WORK TO BE COMPLETED: Search the data below for the string "flashOk". Extract every line that contains it.

[TASK INPUT — start]

-- ==== Sys2Proof/Laws/WithinReset.lean ====
section
/-! SUPPORT. What each operation of Machine/Reset.lean can reach (see Laws/Within.lean). -/
set_option Elab.async false
namespace Sys2Proof.Machine

theorem bootRaise_within {A : Nat} {u : State} {l : List Nat} {s : State} (hM : Sub 0x100000000064000000003C A) (h_s : Within A u s) :
    Within A u (bootRaise l s) := by
  unfold bootRaise
  refine forEach_within ?_ _ ?_
  · intro y0 y1 hy2
    beta_reduce
    refine targetOn_within (Sub.trans (by decide) hM) ?_
    exact hy2
  · exact h_s

theorem stepThree_within {A : Nat} {u : State} {s : State} (hM : Sub 0x100000000064100000007C A) (h_s : Within A u s) :
    Within A u (stepThree s) := by
  unfold stepThree
  refine bootRaise_within (Sub.trans (by decide) hM) ?_
  refine firstTick_within (Sub.trans (by decide) hM) ?_
  exact h_s

theorem execResetRelease_within {A : Nat} {u : State} {p : ResetPin} {s : State} (hM : Sub 0x10000000006610000000FC A) (h_s : Within A u
    s) :
    OutWithin A u (execResetRelease p s) := by
  unfold execResetRelease
  split
  · refine OutWithin.whenOk ?_ ?_
    · exact h_s
    · refine set_within _ (inMask (BOOT_STAT_STAGE_win) (Sub.bit hM (by decide))) ?_
      refine Within.pins_ (Sub.bit hM (by decide)) ?_
      exact h_s
  · extract_lets -merge -useContext +onlyGivenNames w_0 t_1
    have ht_1 : Within A u t_1 := by
      refine Within.pins_ (Sub.bit hM (by decide)) ?_
      exact h_s
    refine OutWithin.whenOk ?_ ?_
    · exact h_s
    · refine Within.ite ?_ ?_
      · exact ht_1
      · refine stepThree_within (Sub.trans (by decide) hM) ?_
        exact ht_1

theorem warmEnds_within {A : Nat} {u : State} {s : State} (hM : Sub 0xFF7C020032A0001E19E360000D1A1D5C A) (h_s : Within A u s) :
    Within A u (warmEnds s) := by
  unfold warmEnds
  extract_lets -merge -useContext +onlyGivenNames s_0 s_1 s_2 s_3 s_4 s_5
  have hs_0 : Within A u s_0 := by
    refine forNat_within ?_ _ ?_
    · intro y6 y7 hy8
      refine endSession_within (Sub.trans (by decide) hM) ?_
      exact hy8
    · exact h_s
  have hs_1 : Within A u s_1 := by
    refine dbgPartReset_within (Sub.trans (by decide) hM) ?_
    exact hs_0
  have hs_2 : Within A u s_2 := by
    refine ldrPartReset_within (Sub.trans (by decide) hM) ?_
    exact hs_1
  have hs_3 : Within A u s_3 := by
    refine Within.ite ?_ ?_
    · refine srcLost_within (Sub.trans (by decide) hM) ?_
      exact hs_2
    · exact hs_2
  have hs_4 : Within A u s_4 := by
    refine treePassAbort_within (Sub.trans (by decide) hM) ?_
    refine Within.ite ?_ ?_
    · refine flushCache_within (Sub.trans (by decide) hM) ?_
      exact hs_3
    · refine encForced_within (Sub.trans (by decide) hM) ?_
      exact hs_3
  have hs_5 : Within A u s_5 := by
    refine weirWarm_within (Sub.trans (by decide) hM) ?_
    refine passAbort_within (Sub.trans (by decide) hM) ?_
    exact hs_4
  refine leapPartReset_within (Sub.trans (by decide) hM) ?_
  refine secPartReset_within (Sub.trans (by decide) hM) ?_
  exact hs_5

theorem memoriesLost_within {A : Nat} {u : State} {s : State} (hM : Sub 0x420000 A) (h_s : Within A u s) :
    Within A u (memoriesLost s) := by
  unfold memoriesLost
  refine forNat_within ?_ _ ?_
  · intro y0 y1 hy2
    refine scUndefined_within (Sub.trans (by decide) hM) ?_
    exact hy2
  · refine forNat_within ?_ _ ?_
    · intro y3 y4 hy5
      refine spPairLose_within (Sub.trans (by decide) hM) ?_
      exact hy5
    · exact h_s

theorem acrossReset_regs (s : State) : (acrossReset s).regs = spSetD 0 (64 * 0x3000000810 + 4) 1 [] := rfl

theorem acrossReset_within {A : Nat} {u : State} {s : State} (hM : Sub 0x1FFFFFFFFFFFFFFFFFFFFFFFFFFFFFFFF A) (h_s : Within A u s) :
    Within A u (acrossReset s) := by
  refine Within.all hM h_s.pending (fun c => ?_) ?_
  · have c1 := h_s.canon c
    exact ⟨acrossReset_regs s ▸ rising_spSetD _ _ _ rising_nil, canon_nil _, c1.flash, canon_nil _, c1.editions, c1.ledger, Nat.zero_le _, Nat.zero_le _, List.Pairwise.nil, List.Pairwise.nil⟩
  · exact h_s.otp.trans (Otp.same rfl rfl rfl rfl rfl rfl)

theorem warmReset_within {A : Nat} {u : State} {src : Nat} {s : State} (hM : Sub 0x1FFFFFFFFFFFFFFFFFFFFFFFFFFFFFFFF A) (h_s : Within A u
    s) :
    Within A u (warmReset src s) := by
  unfold warmReset
  extract_lets -merge -useContext +onlyGivenNames was_0 n_1 s_2 t_3 w_4 w_5 w_6 w_7 w_8 w_9 w_10 w_11 t_12 t_13 t_14 t_15 t_16 t_17
  clear_value n_1
  have hwas_0 : Within A u was_0 := by
    exact h_s
  have hs_2 : Within A u s_2 := by
    refine warmEnds_within (Sub.trans (by decide) hM) ?_
    exact h_s
  have ht_3 : Within A u t_3 := by
    refine memoriesLost_within (Sub.trans (by decide) hM) ?_
    refine acrossReset_within (Sub.trans (by decide) hM) ?_
    exact hs_2
  clear_value t_3 s_2
  have hr : ∀ (l : List Fld) (m : Sparse), Sparse.Rising m →
      Sparse.Rising (l.foldl (fun m f => regSet f (s_2.get f) m) m) := by
    intro l
    induction l with
    | nil => exact fun _ h => h
    | cons f l ih => exact fun m h => ih _ (rising_regSet f _ h)
  have ht_12 : Within A u t_12 := by
    refine Within.all hM ht_3.pending (fun c => ?_) hs_2.otp
    have c2 := hs_2.canon c
    exact ⟨hr warmFields (keptRegs s_2.regs) (rising_filter _ c2.regs), c2.hbm, (ht_3.canon c).flash, canon_memErase _ _ c2.cfg, c2.editions, c2.ledger, c2.ring, (ht_3.canon c).queue, (ht_3.canon c).seqs, (ht_3.canon c).cores⟩
  have ht_13 : Within A u t_13 := by
    refine forNat_within ?_ _ ?_
    · intro y18 y19 hy20
      beta_reduce
      refine set_within _ (inMask (PWR_DOM_CTL_TARGET_win _) (Sub.bit hM (by decide))) ?_
      refine set_within _ (inMask (PWR_DOM_STAT_STATE_win _) (Sub.bit hM (by decide))) ?_
      exact hy20
    · exact ht_12
  have ht_14 : Within A u t_14 := by
    refine set_within _ (inMask (HBM_STAT_STATE_win) (Sub.bit hM (by decide))) ?_
    exact ht_13
  have ht_15 : Within A u t_15 := by
    refine forNat_within ?_ _ ?_
    · intro y21 y22 hy23
      beta_reduce
      refine set_within _ (inMask (REG_STAT_ABORT_win _) (Sub.bit hM (by decide))) ?_
      exact hy23
    · exact ht_14
  have ht_16 : Within A u t_16 := by
    refine set_within _ (inMask (RST_CAUSE_WARM_COUNT_win) (Sub.bit hM (by decide))) ?_
    refine set_within _ (inMask (RST_CAUSE_SOURCE_win) (Sub.bit hM (by decide))) ?_
    refine set_within _ (inMask (RST_CAUSE_KIND_win) (Sub.bit hM (by decide))) ?_
    exact ht_15
  have ht_17 : Within A u t_17 := by
    refine set_within _ (inMask (BOOT_STAT_STAGE_win) (Sub.bit hM (by decide))) ?_
    refine set_within _ (inMask (BOOT_STAT_ALMANAC_win) (Sub.bit hM (by decide))) ?_
    refine set_within _ (inMask (BOOT_STAT_WARM_win) (Sub.bit hM (by decide))) ?_
    exact ht_16
  refine raise_within (Sub.trans (by decide) hM) ?_
  exact ht_17

theorem objWarm_within {A : Nat} {u : State} {a : Agent} {v : Nat} {s : State} (hM : Sub 0x2000000 A) (h_s : Within A u s) :
    Within A u (objWarm a v s).2 := by
  unfold objWarm
  refine Within.ite1 ?_ ?_
  · refine Within.snd1 ?_
    exact h_s
  · refine Within.ite1 ?_ ?_
    · refine Within.snd1 ?_
      exact h_s
    · refine Within.snd1 ?_
      refine Within.boot_ (Sub.bit hM (by decide)) ?_
      exact h_s

theorem execWarmResetObject_within {A : Nat} {u : State} {a : Agent} {v : Nat} {s : State} (hM : Sub 0x2000001 A) (h_s : Within A u s) :
    OutWithin A u (execWarmResetObject a v s) := by
  unfold execWarmResetObject
  refine OutWithin.ok ?_
  refine answered_within (Sub.trans (by decide) hM) ?_
  refine objWarm_within (Sub.trans (by decide) hM) ?_
  exact h_s

theorem execThermalThreshold_within {A : Nat} {u : State} {milliC : Int} {s : State} (hM : Sub 0x80 A) (h_s : Within A u s) :
    OutWithin A u (execThermalThreshold milliC s) := by
  unfold execThermalThreshold
  refine OutWithin.whenOk ?_ ?_
  · exact h_s
  · refine Within.pins_ (Sub.bit hM (by decide)) ?_
    exact h_s

theorem coldReset_within {A : Nat} {u : State} {s : State} (hM : Sub 0x1FFFFFFFFFFFFFFFFFFFFFFFFFFFFFFFF A) (h_s : Within A u s) :
    Within A u (coldReset s) := by
  unfold coldReset
  refine set_within _ (inMask (BOOT_STAT_STAGE_win) (Sub.bit hM (by decide))) ?_
  refine memoriesLost_within (Sub.trans (by decide) hM) ?_
  refine acrossReset_within (Sub.trans (by decide) hM) ?_
  refine almReset_within (Sub.trans (by decide) hM) ?_
  exact h_s

theorem execColdReset_within {A : Nat} {u : State} {s : State} (hM : Sub 0x1FFFFFFFFFFFFFFFFFFFFFFFFFFFFFFFF A) (h_s : Within A u s) :
    OutWithin A u (execColdReset s) := by
  unfold execColdReset
  refine OutWithin.ok ?_
  extract_lets -merge -useContext +onlyGivenNames w_0 w_1
  have hw_0 : Within A u w_0 := by
    refine coldReset_within (Sub.trans (by decide) hM) ?_
    exact h_s
  refine Within.pins_ (Sub.bit hM (by decide)) ?_
  exact hw_0

theorem execWarmReset_within {A : Nat} {u : State} {s : State} (hM : Sub 0x1FFFFFFFFFFFFFFFFFFFFFFFFFFFFFFFF A) (h_s : Within A u s) :
    OutWithin A u (execWarmReset s) := by
  unfold execWarmReset
  extract_lets -merge -useContext +onlyGivenNames w_0 t_1
  have ht_1 : Within A u t_1 := by
    refine Within.pins_ (Sub.bit hM (by decide)) ?_
    exact h_s
  refine OutWithin.ok ?_
  refine Within.ite ?_ ?_
  · exact ht_1
  · refine warmReset_within (Sub.trans (by decide) hM) ?_
    exact ht_1

theorem askWarm_within {A : Nat} {u : State} {src : Nat} {s : State} (hM : Sub 0x1FFFFFFFFFFFFFFFFFFFFFFFFFFFFFFFF A) (h_s : Within A u s) :
    Within A u (askWarm src s) := by
  unfold askWarm
  refine Within.ite ?_ ?_
  · refine Within.boot_ (Sub.bit hM (by decide)) ?_
    exact h_s
  · refine stepThree_within (Sub.trans (by decide) hM) ?_
    refine warmReset_within (Sub.trans (by decide) hM) ?_
    exact h_s

theorem wrRstCtl_within {A : Nat} {u : State} {a : Agent} {v : Nat} {s : State} (hM : Sub 0x1FFFFFFFFFFFFFFFFFFFFFFFFFFFFFFFF A) (h_s :
    Within A u s) :
    Within A u (wrRstCtl a v s).2 := by
  unfold wrRstCtl
  extract_lets -merge -useContext +onlyGivenNames key_0 warm_1 core_2 cores_3
  have hcores_3 : ∀ y4, Within A u y4 → Within A u (cores_3 y4) := by
    intro y4 hy5
    unfold cores_3
    refine forEach_within ?_ _ ?_
    · intro y6 y7 hy8
      refine coreReset_within (Sub.trans (by decide) hM) ?_
      exact hy8
    · exact hy5
  refine Within.ite1 ?_ ?_
  · refine Within.ite1 ?_ ?_
    · refine Within.snd1 ?_
      apply hcores_3
      exact h_s
    · refine Within.snd1 ?_
      exact h_s
  · refine Within.ite1 ?_ ?_
    · refine Within.snd1 ?_
      exact h_s
    · refine Within.ite1 ?_ ?_
      · refine Within.snd1 ?_
        exact h_s
      · refine Within.snd1 ?_
        refine Within.ite ?_ ?_
        · refine askWarm_within (Sub.trans (by decide) hM) ?_
          apply hcores_3
          exact h_s
        · apply hcores_3
          exact h_s

theorem execVinRise_within {A : Nat} {u : State} {s : State} (hM : Sub 0x10 A) (h_s : Within A u s) :
    OutWithin A u (execVinRise s) := by
  unfold execVinRise
  refine OutWithin.whenOk ?_ ?_
  · exact h_s
  · refine Within.power_ (Sub.bit hM (by decide)) ?_
    exact h_s

theorem execVinSag_within {A : Nat} {u : State} {s : State} (hM : Sub 0x110 A) (h_s : Within A u s) :
    OutWithin A u (execVinSag s) := by
  unfold execVinSag
  refine OutWithin.whenOk ?_ ?_
  · exact h_s
  · extract_lets -merge -useContext +onlyGivenNames w_0 w_1
    have hw_0 : Within A u w_0 := by
      refine forNat_within ?_ _ ?_
      · intro y2 y3 hy4
        refine jetsForceOff_within (Sub.trans (by decide) hM) ?_
        exact hy4
      · exact h_s
    refine Within.power_ (Sub.bit hM (by decide)) ?_
    exact hw_0

theorem execBleed_within {A : Nat} {u : State} {s : State} (hM : Sub 0x1FFFFFFFFFFFFFFFFFFFFFFFFFFFFFFFF A) (h_s : Within A u s) :
    OutWithin A u (execBleed s) := by
  unfold execBleed
  refine OutWithin.whenOk ?_ ?_
  · exact h_s
  · extract_lets -merge -useContext +onlyGivenNames t_0 w_1 w_2
    have ht_0 : Within A u t_0 := by
      refine coldReset_within (Sub.trans (by decide) hM) ?_
      exact h_s
    refine Within.upd (s := t_0) ?_ rfl (fun _ _ => rfl) (.inr rfl) (.inr rfl) (.inr rfl) (.inr rfl) (.inl (Sub.bit hM (by decide))) (.inr rfl) (.inr rfl) (.inl (Sub.bit hM (by decide))) (.inr rfl) (.inr rfl) (.inr rfl) (.inr rfl) (.inr rfl) (.inr rfl) (.inr rfl) (.inr rfl) (.inr rfl) (.inr rfl) (.inr rfl) (.inr rfl) (.inr rfl) (.inr rfl) (.inr rfl) (.inr rfl) (.inr rfl) (.inr rfl) (.inr rfl) (.inr rfl) (.inr rfl) (fun c => ⟨c.regs, c.hbm, c.flash, c.cfg, c.editions, c.ledger, c.ring, c.queue, c.seqs, c.cores⟩) (Otp.same rfl rfl rfl rfl rfl rfl)
    exact ht_0

theorem execRstCtlWarm_within {A : Nat} {u : State} {a : Agent} {key : Nat} {s : State} (hM : Sub 0x1FFFFFFFFFFFFFFFFFFFFFFFFFFFFFFFF A)
    (h_s : Within A u s) :
    OutWithin A u (execRstCtlWarm a key s) := by
  unfold execRstCtlWarm
  refine OutWithin.ok ?_
  refine answered_within (Sub.trans (by decide) hM) ?_
  refine wrRstCtl_within (Sub.trans (by decide) hM) ?_
  exact h_s

theorem execDelayedWarmReset_within {A : Nat} {u : State} {s : State} (hM : Sub 0x1FFFFFFFFFFFFFFFFFFFFFFFFFFFFFFFF A) (h_s : Within A u
    s) :
    OutWithin A u (execDelayedWarmReset s) := by
  unfold execDelayedWarmReset
  split
  · refine OutWithin.ok ?_
    exact h_s
  · refine OutWithin.whenOk ?_ ?_
    · exact h_s
    · refine stepThree_within (Sub.trans (by decide) hM) ?_
      refine warmReset_within (Sub.trans (by decide) hM) ?_
      exact h_s

theorem execWatchdogExpiry_within {A : Nat} {u : State} {c : Fin 4} {s : State} (hM : Sub 0x1FFFFFFFFFFFFFFFFFFFFFFFFFFFFFFFF A) (h_s :
    Within A u s) :
    OutWithin A u (execWatchdogExpiry c s) := by
  unfold execWatchdogExpiry
  extract_lets -merge -useContext +onlyGivenNames t_0
  have ht_0 : Within A u t_0 := by
    refine raise_within (Sub.trans (by decide) hM) ?_
    refine set_within _ (inMask (CORE_STAT_WD_LEFT_win _) (Sub.bit hM (by decide))) ?_
    exact h_s
  refine OutWithin.whenOk ?_ ?_
  · exact h_s
  · refine Within.ite ?_ ?_
    · refine askWarm_within (Sub.trans (by decide) hM) ?_
      exact ht_0
    · refine coreReset_within (Sub.trans (by decide) hM) ?_
      exact ht_0

theorem execCoreReset_within {A : Nat} {u : State} {a : Agent} {key mask : Nat} {s : State} (hM : Sub 0x1FFFFFFFFFFFFFFFFFFFFFFFFFFFFFFFF
    A) (h_s : Within A u s) :
    OutWithin A u (execCoreReset a key mask s) := by
  unfold execCoreReset
  refine OutWithin.ok ?_
  refine answered_within (Sub.trans (by decide) hM) ?_
  refine wrRstCtl_within (Sub.trans (by decide) hM) ?_
  exact h_s

end Sys2Proof.Machine
end

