theorem sdoArrive_within {A : Nat} {u : State} {addr : Nat} {req : Sdo} {flashOk : Bool} {s : State} (hM : Sub
    0x1FFFFFFFFFFFFFFFFFFFFFFFFFFFFFFFF A) (h_s : Within A u s) :
    Within A u (sdoArrive addr req flashOk s) := by
  unfold sdoArrive
  refine Within.ite ?_ ?_
  · exact h_s
  · split
    · refine sdoRetry_within (Sub.trans (by decide) hM) ?_
      refine Within.of_eq (q := (_, _)) (by assumption) ?_
      refine openSession_within (Sub.trans (by decide) hM) ?_
      exact h_s
    · refine Within.ite ?_ ?_
      · extract_lets -merge -useContext +onlyGivenNames u_0 w_1
        have hu_0 : Within A u u_0 := by
          refine raise_within (Sub.trans (by decide) hM) ?_
          refine State.count_within (Sub.trans (by decide) hM) (inMask (FI_SDO_RETRIED_win) (Sub.bit hM (by decide))) ?_
          refine Within.of_eq (q := (_, _)) (by assumption) ?_
          refine openSession_within (Sub.trans (by decide) hM) ?_
          exact h_s
        refine sdoRetry_within (Sub.trans (by decide) hM) ?_
        refine Within.sec_ (Sub.bit hM (by decide)) ?_
        exact hu_0
      · refine sdoServeAll_within (Sub.trans (by decide) hM) ?_
        refine modField_within (Sub.trans (by decide) hM) ?_
        refine Within.of_eq (q := (_, _)) (by assumption) ?_
        refine openSession_within (Sub.trans (by decide) hM) ?_
        exact h_s

theorem execKeySignIn_within {A : Nat} {u : State} {addr : Nat} {response : List Byte} {s : State} (hM : Sub
    0x1FFFFFFFFFFFFFFFFFFFFFFFFFFFFFFFF A) (h_s : Within A u s) :
    OutWithin A u (execKeySignIn addr response s) := by
  unfold execKeySignIn
  refine OutWithin.ok ?_
  refine sdoArrive_within (Sub.trans (by decide) hM) ?_
  exact h_s

theorem execEcatPortLink_within {A : Nat} {u : State} {port : Fin 2} {up : Bool} {s : State} (hM : Sub 0x800000000000000000000000000000
    A) (h_s : Within A u s) :
    OutWithin A u (execEcatPortLink port up s) := by
  unfold execEcatPortLink
  refine OutWithin.ok ?_
  refine set_within _ (InMask.ite (inMask (FI_STAT_LINK0_win) (Sub.bit hM (by decide))) (inMask (FI_STAT_LINK1_win) (Sub.bit hM (by decide)))) ?_
  exact h_s

theorem execSignOut_within {A : Nat} {u : State} {addr : Nat} {s : State} (hM : Sub 0x1FFFFFFFFFFFFFFFFFFFFFFFFFFFFFFFF A) (h_s : Within
    A u s) :
    OutWithin A u (execSignOut addr s) := by
  unfold execSignOut
  refine OutWithin.ok ?_
  refine sdoArrive_within (Sub.trans (by decide) hM) ?_
  exact h_s

theorem alEnter_within {A : Nat} {u : State} {x : Nat} {s : State} (hM : Sub 0x180000000000000000000001100000C A) (h_s : Within A u s) :
    Within A u (alEnter x s) := by
  unfold alEnter
  extract_lets -merge -useContext +onlyGivenNames s_0
  have hs_0 : Within A u s_0 := by
    refine set_within _ (inMask (FI_STAT_AL_STATE_win) (Sub.bit hM (by decide))) ?_
    exact h_s
  refine Within.ite ?_ ?_
  · refine modField_within (Sub.trans (by decide) hM) ?_
    refine forNat_within ?_ _ ?_
    · intro y1 y2 hy3
      refine endSession_within (Sub.trans (by decide) hM) ?_
      exact hy3
    · exact hs_0
  · refine Within.ite ?_ ?_
    · refine modField_within (Sub.trans (by decide) hM) ?_
      exact hs_0
    · refine Within.ite ?_ ?_
      · refine modField_within (Sub.trans (by decide) hM) ?_
        exact hs_0
      · exact hs_0

theorem execSessionIdleTimeout_within {A : Nat} {u : State} {addr : Nat} {s : State} (hM : Sub 0x100000000000000000000000100000C A) (h_s
    : Within A u s) :
    OutWithin A u (execSessionIdleTimeout addr s) := by
  unfold execSessionIdleTimeout
  refine OutWithin.ok ?_
  split
  · refine endSession_within (Sub.trans (by decide) hM) ?_
    exact h_s
  · exact h_s

theorem applySaved_within {A : Nat} {u : State} {p : Option Nat → Bool} {s : State} (hM : Sub 0x1FFFFFFFFFFFFFFFFFFFFFFFFFFFFFFFF A) (h_s
    : Within A u s) :
    Within A u (applySaved p s) := by
  unfold applySaved
  refine forEach_within ?_ _ ?_
  · intro y0 y1 hy2
    beta_reduce
    split
    · refine Within.ite ?_ ?_
      · refine objEffect_within (Sub.trans (by decide) hM) ?_
        exact hy2
      · exact hy2
    · exact hy2
  · exact h_s
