-- ==== Sys2Proof/Laws/PerInstr.lean ====
section
/-! SUPPORT. The family CommandForm: every command has a well-formed form, so that no constructor is shut out by `Instr.wellFormed`. -/
namespace Sys2Proof.Laws.CommandForm

/-- Some command of the same row is well-formed. -/
def Statement (i : Instr) : Prop := ∃ j : Instr, j.ctorIdx = i.ctorIdx ∧ j.wellFormed = true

[TASK INPUT — finish]

EXERCISE OUTPUT:
theorem sdoArrive_within {A : Nat} {u : State} {addr : Nat} {req : Sdo} {flashOk : Bool} {s : State} (hM : Sub
    Within A u (sdoArrive addr req flashOk s) := by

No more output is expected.